19:15 < nsf> but I can't think of any hardcore Go idioms
19:15 < nsf> I know a trick for making type hierarchies
19:15 < nsf> you can see it in go/ast lib
19:16 < nsf> via using an unique empty method
19:16 < nsf> and that's it :)
19:16 < TheMue> nsf: how would you for example distribute a stream of tasks
to a limited number of goroutines?
19:17 < nsf> it's a hard question
19:17 < nsf> because when there is a concurrency
19:17 < plexdev> http://is.gd/vc0Q0p by [Russ Cox] in 2 subdirs of go/src/
-- src/pkg/Makefile: trim per-directory make output except on failure
19:17 < nsf> there are implicit parameters
19:17 < nsf> like time of execution
19:17 < plexdev> http://is.gd/RKexYZ by [Russ Cox] in go/src/pkg/ -- fix
build (sorry)
19:17 < nsf> how long each task will be executed?
19:17 < aiju> haha
19:17 < nsf> what's the range?
19:17 < nsf> is it known at all?
19:17 < nsf> because it will affect the way I distribute tasks
19:17 < TheMue> execution time variing, number unknown (like in a server)

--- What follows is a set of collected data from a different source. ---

-- ==== Sys2Proof/Tests/Slice0.lean ====
section
/-! SUPPORT. The model's own tests: ill-formed terms, words written out from 30_encoding.md, one step at a time against the
examples of 95_test_vectors.md ("V" numbers) and of the rules, and a witness for the hypotheses of each obligation. -/

namespace Sys2Proof.Tests

open Sys2Proof Sys2Proof.Machine Sys2Proof.Claims

/-! ### WellFormed: an ill-formed term for each check -/

theorem test_wf_cmdReserved : (Instr.cmdReserved 7).wf = false ∧ (Instr.cmdReserved 16).wf = false := by decide
theorem test_wf_lit : (Instr.lit 256).wf = false := by decide
theorem test_wf_len : (Instr.len 256).wf = false ∧ (Instr.len 286).wf = false := by decide
theorem test_wf_llInvalid : (Instr.llInvalid 285).wf = false ∧ (Instr.llInvalid 288).wf = false := by decide
theorem test_wf_dist : (Instr.dist 30).wf = false := by decide
theorem test_wf_distInvalid : (Instr.distInvalid 29).wf = false ∧ (Instr.distInvalid 32).wf = false := by decide
theorem test_wf_clLen : (Instr.clLen 16).wf = false := by decide
theorem test_wf_zlibCmfOk : (Instr.zlibCmfOk 8).wf = false := by decide
theorem test_wf_zlibFlg : (Instr.zlibFlgFdictClear 4 0).wf = false ∧ (Instr.zlibFlgFdictClear 0 32).wf = false := by decide
theorem test_wf_filtInvalid : (Instr.filtInvalid 4).wf = false ∧ (Instr.filtInvalid 256).wf = false := by decide
theorem test_wf_disposeInvalid :
    (Instr.disposeInvalid .check 2).wf = false ∧ (Instr.disposeInvalid .snap 256).wf = false := by decide
theorem test_wf_blendInvalid :
    (Instr.blendInvalid .check 1).wf = false ∧ (Instr.blendInvalid .paint 256).wf = false := by decide

/-! ### Decode: words written out from the encodings -/

/-- R100: OP in [3:0], bits [31:4] ignored. -/
theorem test_decode_cmd :
    [0b0000, 0b0001, 0b0010, 0b0011, 0b0100, 0b0101, 0b0110, 0b0111, 0b1000, 0xFFFFFFFF].map (decode .cmd) =
      [.ok .nop, .ok .inflateZlib, .ok .inflateRaw, .ok .defilter, .ok .decodeFrame, .ok .composite, .ok .buildTable,
       .ok .creset, .ok (.cmdReserved 8), .ok (.cmdReserved 15)] := by decide

/-- R103, R104: BTYPE in [2:1], BFINAL in [0]; V2.5's bytes. -/
theorem test_decode_blockHdr :
    [0b001, 0b011, 0b101, 0b111, 0b010, 0b000].map (decode .blockHdr) =
      [.ok (.stored true), .ok (.fixed true), .ok (.dynamic true), .ok (.btypeReserved true), .ok (.fixed false),
       .ok (.stored false)] := by decide

/-- R115's examples, and the ends of its rows. -/
theorem test_decode_fixed_ll :
    [0b00110000, 0b01110001, 0b10111111, 0b11000000, 0b11000101, 0b11000110, 0b11000111, 0b00101111].map (decode .fixedLL8) =
      [.ok (.lit 0), .ok (.lit 0x41), .ok (.lit 143), .ok (.len 280), .ok (.len 285), .ok (.llInvalid 286),
       .ok (.llInvalid 287), .error .noCode] ∧
    [0b110010000, 0b111111111].map (decode .fixedLL9) = [.ok (.lit 144), .ok (.lit 255)] ∧
    [0b0000000, 0b0000001, 0b0010111, 0b0011000].map (decode .fixedLL7) =
      [.ok .eob, .ok (.len 257), .ok (.len 279), .error .noCode] := by decide

/-- R109: the decoded literal/length symbols. -/
theorem test_decode_llSym :
    [0, 255, 256, 257, 285, 286, 287, 288].map (decode .llSym) =
      [.ok (.lit 0), .ok (.lit 255), .ok .eob, .ok (.len 257), .ok (.len 285), .ok (.llInvalid 286), .ok (.llInvalid 287),
       .error .noCode] := by decide

/-- R111, R116. -/
theorem test_decode_dist :
    [0b00000, 0b11101, 0b11110, 0b11111].map (decode .fixedD5) =
      [.ok (.dist 0), .ok (.dist 29), .ok (.distInvalid 30), .ok (.distInvalid 31)] ∧
    decode .dSym 29 = .ok (.dist 29) ∧ decode .dSym 30 = .ok (.distInvalid 30) := by decide

/-- R108. -/
theorem test_decode_clSym :
    [0, 15, 16, 17, 18, 19].map (decode .clSym) =
      [.ok (.clLen 0), .ok (.clLen 15), .ok .clRepeatPrev, .ok .clRepeatZeroShort, .ok .clRepeatZeroLong,
       .error .noCode] := by decide

/-- R102, R191, R192: V5.1 to V5.9's bytes. -/
theorem test_decode_zlib :
    [0x78, 0x08, 0x88, 0x77].map (decode .zlibCmf) =
      [.ok (.zlibCmfOk 7), .ok (.zlibCmfOk 0), .error .cmfMethod, .error .cmfMethod] ∧
    [0x9C, 0x01, 0x20].map (decode .zlibFlg) =
      [.ok (.zlibFlgFdictClear 2 28), .ok (.zlibFlgFdictClear 0 1), .error .fdictSet] := by decide

/-- R120. -/
theorem test_decode_filter :
    [0, 1, 2, 3, 4, 5, 255].map (decode .filterType) =
      [.ok .filtNone, .ok .filtSub, .ok .filtUp, .ok .filtAverage, .ok .filtPaeth, .ok (.filtInvalid 5),
       .ok (.filtInvalid 255)] := by decide
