-- ==== Sys2Proof/Machine/Alu8.lean ====
section
/-! DEFINITION. 8-bit arithmetic and logic (41_alu8.md): the shared operations, then one meaning per instruction. A meaning runs with `pc`
past the whole instruction and leaves out the base cost, which the step adds (30_encoding.md R127, R130). -/

namespace Sys2Proof.Machine

/-- An accumulator operation on a value: result and flags, the carry read before any flag is written (R200–R204). -/
def alu (op : AluOp) (v : Byte) (s : State) : State :=
  let out := aluOut op s.regs.a v s.flags.c
  (s.setA out.result).setFlags out.flags

/-- An accumulator operation on a register or (HL). -/
def aluOperand (op : AluOp) (o : Operand8) (s : State) : State :=
  alu op (s.operand o) (s.afterOperand o)

/-- INC r and INC (HL): read, then write (R231, R232). -/
def incOperand (o : Operand8) (s : State) : State :=
  let out := inc8 (s.operand o) s.flags.c
  ((s.afterOperand o).setFlags out.flags).writeOperand o out.result

/-- DEC r and DEC (HL): read, then write (R233, R234). -/
def decOperand (o : Operand8) (s : State) : State :=
  let out := dec8 (s.operand o) s.flags.c
  ((s.afterOperand o).setFlags out.flags).writeOperand o out.result

/-- DAA (R235). -/
def decimalAdjust (s : State) : State :=
  let out := daa s.regs.a s.flags
  (s.setA out.result).setFlags out.flags

/-- CPL (R236). -/
def complementA (s : State) : State :=
  let out := cpl s.regs.a s.flags
  (s.setA out.result).setFlags out.flags

/-- SCF (R237). -/
def setCarry (s : State) : State :=
  s.setFlags (scfFlags s.flags)

/-- CCF (R238). -/
def complementCarry (s : State) : State :=
  s.setFlags (ccfFlags s.flags)

/-- INC B (R231). -/
def execIncB (s : State) : Host.Outcome State Fault Refusal := .next (incOperand .b s)

/-- DEC B (R233). -/
def execDecB (s : State) : Host.Outcome State Fault Refusal := .next (decOperand .b s)

/-- INC C (R231). -/
def execIncC (s : State) : Host.Outcome State Fault Refusal := .next (incOperand .c s)

/-- DEC C (R233). -/
def execDecC (s : State) : Host.Outcome State Fault Refusal := .next (decOperand .c s)

/-- INC D (R231). -/
def execIncD (s : State) : Host.Outcome State Fault Refusal := .next (incOperand .d s)

/-- DEC D (R233). -/
def execDecD (s : State) : Host.Outcome State Fault Refusal := .next (decOperand .d s)

/-- INC E (R231). -/
def execIncE (s : State) : Host.Outcome State Fault Refusal := .next (incOperand .e s)

/-- DEC E (R233). -/
def execDecE (s : State) : Host.Outcome State Fault Refusal := .next (decOperand .e s)

/-- INC H (R231). -/
def execIncH (s : State) : Host.Outcome State Fault Refusal := .next (incOperand .h s)

/-- DEC H (R233). -/
def execDecH (s : State) : Host.Outcome State Fault Refusal := .next (decOperand .h s)

/-- DAA (R235). -/
def execDaa (s : State) : Host.Outcome State Fault Refusal := .next (decimalAdjust s)

/-- INC L (R231). -/
def execIncL (s : State) : Host.Outcome State Fault Refusal := .next (incOperand .l s)

/-- DEC L (R233). -/
def execDecL (s : State) : Host.Outcome State Fault Refusal := .next (decOperand .l s)

/-- CPL (R236). -/
def execCpl (s : State) : Host.Outcome State Fault Refusal := .next (complementA s)

/-- INC (HL) (R232). -/
def execIncIndHl (s : State) : Host.Outcome State Fault Refusal := .next (incOperand .indHl s)

/-- DEC (HL) (R234). -/
def execDecIndHl (s : State) : Host.Outcome State Fault Refusal := .next (decOperand .indHl s)

/-- SCF (R237). -/
def execScf (s : State) : Host.Outcome State Fault Refusal := .next (setCarry s)

/-- INC A (R231). -/
def execIncA (s : State) : Host.Outcome State Fault Refusal := .next (incOperand .a s)

/-- DEC A (R233). -/
def execDecA (s : State) : Host.Outcome State Fault Refusal := .next (decOperand .a s)

/-- CCF (R238). -/
def execCcf (s : State) : Host.Outcome State Fault Refusal := .next (complementCarry s)

/-- ADD A,B (R207). -/
def execAddAB (s : State) : Host.Outcome State Fault Refusal := .next (aluOperand .add .b s)

/-- ADD A,C (R207). -/
def execAddAC (s : State) : Host.Outcome State Fault Refusal := .next (aluOperand .add .c s)

/-- ADD A,D (R207). -/
def execAddAD (s : State) : Host.Outcome State Fault Refusal := .next (aluOperand .add .d s)

/-- ADD A,E (R207). -/
def execAddAE (s : State) : Host.Outcome State Fault Refusal := .next (aluOperand .add .e s)

/-- ADD A,H (R207). -/
def execAddAH (s : State) : Host.Outcome State Fault Refusal := .next (aluOperand .add .h s)

/-- ADD A,L (R207). -/
def execAddAL (s : State) : Host.Outcome State Fault Refusal := .next (aluOperand .add .l s)

/-- ADD A,(HL) (R208). -/
def execAddAIndHl (s : State) : Host.Outcome State Fault Refusal := .next (aluOperand .add .indHl s)

/-- ADD A,A (R207). -/
def execAddAA (s : State) : Host.Outcome State Fault Refusal := .next (aluOperand .add .a s)

/-- ADC A,B (R210). -/
def execAdcAB (s : State) : Host.Outcome State Fault Refusal := .next (aluOperand .adc .b s)

/-- ADC A,C (R210). -/
def execAdcAC (s : State) : Host.Outcome State Fault Refusal := .next (aluOperand .adc .c s)

/-- ADC A,D (R210). -/
def execAdcAD (s : State) : Host.Outcome State Fault Refusal := .next (aluOperand .adc .d s)

/-- ADC A,E (R210). -/
def execAdcAE (s : State) : Host.Outcome State Fault Refusal := .next (aluOperand .adc .e s)

/-- ADC A,H (R210). -/
def execAdcAH (s : State) : Host.Outcome State Fault Refusal := .next (aluOperand .adc .h s)

/-- ADC A,L (R210). -/
def execAdcAL (s : State) : Host.Outcome State Fault Refusal := .next (aluOperand .adc .l s)

/-- ADC A,(HL) (R211). -/
def execAdcAIndHl (s : State) : Host.Outcome State Fault Refusal := .next (aluOperand .adc .indHl s)

/-- ADC A,A (R210). -/
def execAdcAA (s : State) : Host.Outcome State Fault Refusal := .next (aluOperand .adc .a s)

/-- SUB B (R213). -/
def execSubB (s : State) : Host.Outcome State Fault Refusal := .next (aluOperand .sub .b s)

/-- SUB C (R213). -/
def execSubC (s : State) : Host.Outcome State Fault Refusal := .next (aluOperand .sub .c s)

/-- SUB D (R213). -/
def execSubD (s : State) : Host.Outcome State Fault Refusal := .next (aluOperand .sub .d s)

/-- SUB E (R213). -/
def execSubE (s : State) : Host.Outcome State Fault Refusal := .next (aluOperand .sub .e s)

/-- SUB H (R213). -/
def execSubH (s : State) : Host.Outcome State Fault Refusal := .next (aluOperand .sub .h s)

/-- SUB L (R213). -/
def execSubL (s : State) : Host.Outcome State Fault Refusal := .next (aluOperand .sub .l s)

/-- SUB (HL) (R214). -/
def execSubIndHl (s : State) : Host.Outcome State Fault Refusal := .next (aluOperand .sub .indHl s)

/-- SUB A (R213). -/
def execSubA (s : State) : Host.Outcome State Fault Refusal := .next (aluOperand .sub .a s)

/-- SBC A,B (R216). -/
def execSbcAB (s : State) : Host.Outcome State Fault Refusal := .next (aluOperand .sbc .b s)

/-- SBC A,C (R216). -/
def execSbcAC (s : State) : Host.Outcome State Fault Refusal := .next (aluOperand .sbc .c s)

/-- SBC A,D (R216). -/
def execSbcAD (s : State) : Host.Outcome State Fault Refusal := .next (aluOperand .sbc .d s)

/-- SBC A,E (R216). -/
def execSbcAE (s : State) : Host.Outcome State Fault Refusal := .next (aluOperand .sbc .e s)

/-- SBC A,H (R216). -/
def execSbcAH (s : State) : Host.Outcome State Fault Refusal := .next (aluOperand .sbc .h s)

/-- SBC A,L (R216). -/
def execSbcAL (s : State) : Host.Outcome State Fault Refusal := .next (aluOperand .sbc .l s)

/-- SBC A,(HL) (R217). -/
def execSbcAIndHl (s : State) : Host.Outcome State Fault Refusal := .next (aluOperand .sbc .indHl s)

/-- SBC A,A (R216). -/
def execSbcAA (s : State) : Host.Outcome State Fault Refusal := .next (aluOperand .sbc .a s)

/-- AND B (R219). -/
def execAndB (s : State) : Host.Outcome State Fault Refusal := .next (aluOperand .and .b s)

/-- AND C (R219). -/
def execAndC (s : State) : Host.Outcome State Fault Refusal := .next (aluOperand .and .c s)

/-- AND D (R219). -/
def execAndD (s : State) : Host.Outcome State Fault Refusal := .next (aluOperand .and .d s)

/-- AND E (R219). -/
def execAndE (s : State) : Host.Outcome State Fault Refusal := .next (aluOperand .and .e s)

/-- AND H (R219). -/
def execAndH (s : State) : Host.Outcome State Fault Refusal := .next (aluOperand .and .h s)

/-- AND L (R219). -/
def execAndL (s : State) : Host.Outcome State Fault Refusal := .next (aluOperand .and .l s)

/-- AND (HL) (R220). -/
def execAndIndHl (s : State) : Host.Outcome State Fault Refusal := .next (aluOperand .and .indHl s)

/-- AND A (R219). -/
def execAndA (s : State) : Host.Outcome State Fault Refusal := .next (aluOperand .and .a s)

/-- XOR B (R222). -/
def execXorB (s : State) : Host.Outcome State Fault Refusal := .next (aluOperand .xor .b s)

/-- XOR C (R222). -/
def execXorC (s : State) : Host.Outcome State Fault Refusal := .next (aluOperand .xor .c s)

/-- XOR D (R222). -/
def execXorD (s : State) : Host.Outcome State Fault Refusal := .next (aluOperand .xor .d s)

/-- XOR E (R222). -/
def execXorE (s : State) : Host.Outcome State Fault Refusal := .next (aluOperand .xor .e s)

/-- XOR H (R222). -/
def execXorH (s : State) : Host.Outcome State Fault Refusal := .next (aluOperand .xor .h s)

/-- XOR L (R222). -/
def execXorL (s : State) : Host.Outcome State Fault Refusal := .next (aluOperand .xor .l s)

/-- XOR (HL) (R223). -/
def execXorIndHl (s : State) : Host.Outcome State Fault Refusal := .next (aluOperand .xor .indHl s)

/-- XOR A (R222). -/
def execXorA (s : State) : Host.Outcome State Fault Refusal := .next (aluOperand .xor .a s)

/-- OR B (R225). -/
def execOrB (s : State) : Host.Outcome State Fault Refusal := .next (aluOperand .or .b s)

/-- OR C (R225). -/
def execOrC (s : State) : Host.Outcome State Fault Refusal := .next (aluOperand .or .c s)

/-- OR D (R225). -/
def execOrD (s : State) : Host.Outcome State Fault Refusal := .next (aluOperand .or .d s)

/-- OR E (R225). -/
def execOrE (s : State) : Host.Outcome State Fault Refusal := .next (aluOperand .or .e s)

/-- OR H (R225). -/
def execOrH (s : State) : Host.Outcome State Fault Refusal := .next (aluOperand .or .h s)

/-- OR L (R225). -/
def execOrL (s : State) : Host.Outcome State Fault Refusal := .next (aluOperand .or .l s)

/-- OR (HL) (R226). -/
def execOrIndHl (s : State) : Host.Outcome State Fault Refusal := .next (aluOperand .or .indHl s)

/-- OR A (R225). -/
def execOrA (s : State) : Host.Outcome State Fault Refusal := .next (aluOperand .or .a s)

/-- CP B (R228). -/
def execCpB (s : State) : Host.Outcome State Fault Refusal := .next (aluOperand .cp .b s)

/-- CP C (R228). -/
def execCpC (s : State) : Host.Outcome State Fault Refusal := .next (aluOperand .cp .c s)

/-- CP D (R228). -/
def execCpD (s : State) : Host.Outcome State Fault Refusal := .next (aluOperand .cp .d s)

/-- CP E (R228). -/
def execCpE (s : State) : Host.Outcome State Fault Refusal := .next (aluOperand .cp .e s)

/-- CP H (R228). -/
def execCpH (s : State) : Host.Outcome State Fault Refusal := .next (aluOperand .cp .h s)

/-- CP L (R228). -/
def execCpL (s : State) : Host.Outcome State Fault Refusal := .next (aluOperand .cp .l s)

/-- CP (HL) (R229). -/
def execCpIndHl (s : State) : Host.Outcome State Fault Refusal := .next (aluOperand .cp .indHl s)

/-- CP A (R228). -/
def execCpA (s : State) : Host.Outcome State Fault Refusal := .next (aluOperand .cp .a s)

/-- ADD A,n (R209). -/
def execAddAN (n : Byte) (s : State) : Host.Outcome State Fault Refusal := .next (alu .add n s)

/-- ADC A,n (R212). -/
def execAdcAN (n : Byte) (s : State) : Host.Outcome State Fault Refusal := .next (alu .adc n s)

/-- SUB n (R215). -/
def execSubN (n : Byte) (s : State) : Host.Outcome State Fault Refusal := .next (alu .sub n s)

/-- SBC A,n (R218). -/
def execSbcAN (n : Byte) (s : State) : Host.Outcome State Fault Refusal := .next (alu .sbc n s)

/-- AND n (R221). -/
def execAndN (n : Byte) (s : State) : Host.Outcome State Fault Refusal := .next (alu .and n s)

/-- XOR n (R224). -/
def execXorN (n : Byte) (s : State) : Host.Outcome State Fault Refusal := .next (alu .xor n s)

/-- OR n (R227). -/
def execOrN (n : Byte) (s : State) : Host.Outcome State Fault Refusal := .next (alu .or n s)

/-- CP n (R230). -/
def execCpN (n : Byte) (s : State) : Host.Outcome State Fault Refusal := .next (alu .cp n s)

end Sys2Proof.Machine
end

19:18 < nsf> then it should be simple
19:18 < TheMue> it is simple, yes
19:18 < nsf> keep free workers in a list
19:18 < nsf> and then when task arrives assign a task to a random worker
19:18 < nsf> remove it from the list
19:19 < nsf> when it's done move it back
19:19 < nsf> no load balancing here though
19:19 < nsf> or anything
19:19 < nsf> well, I think in terms of a single machine :)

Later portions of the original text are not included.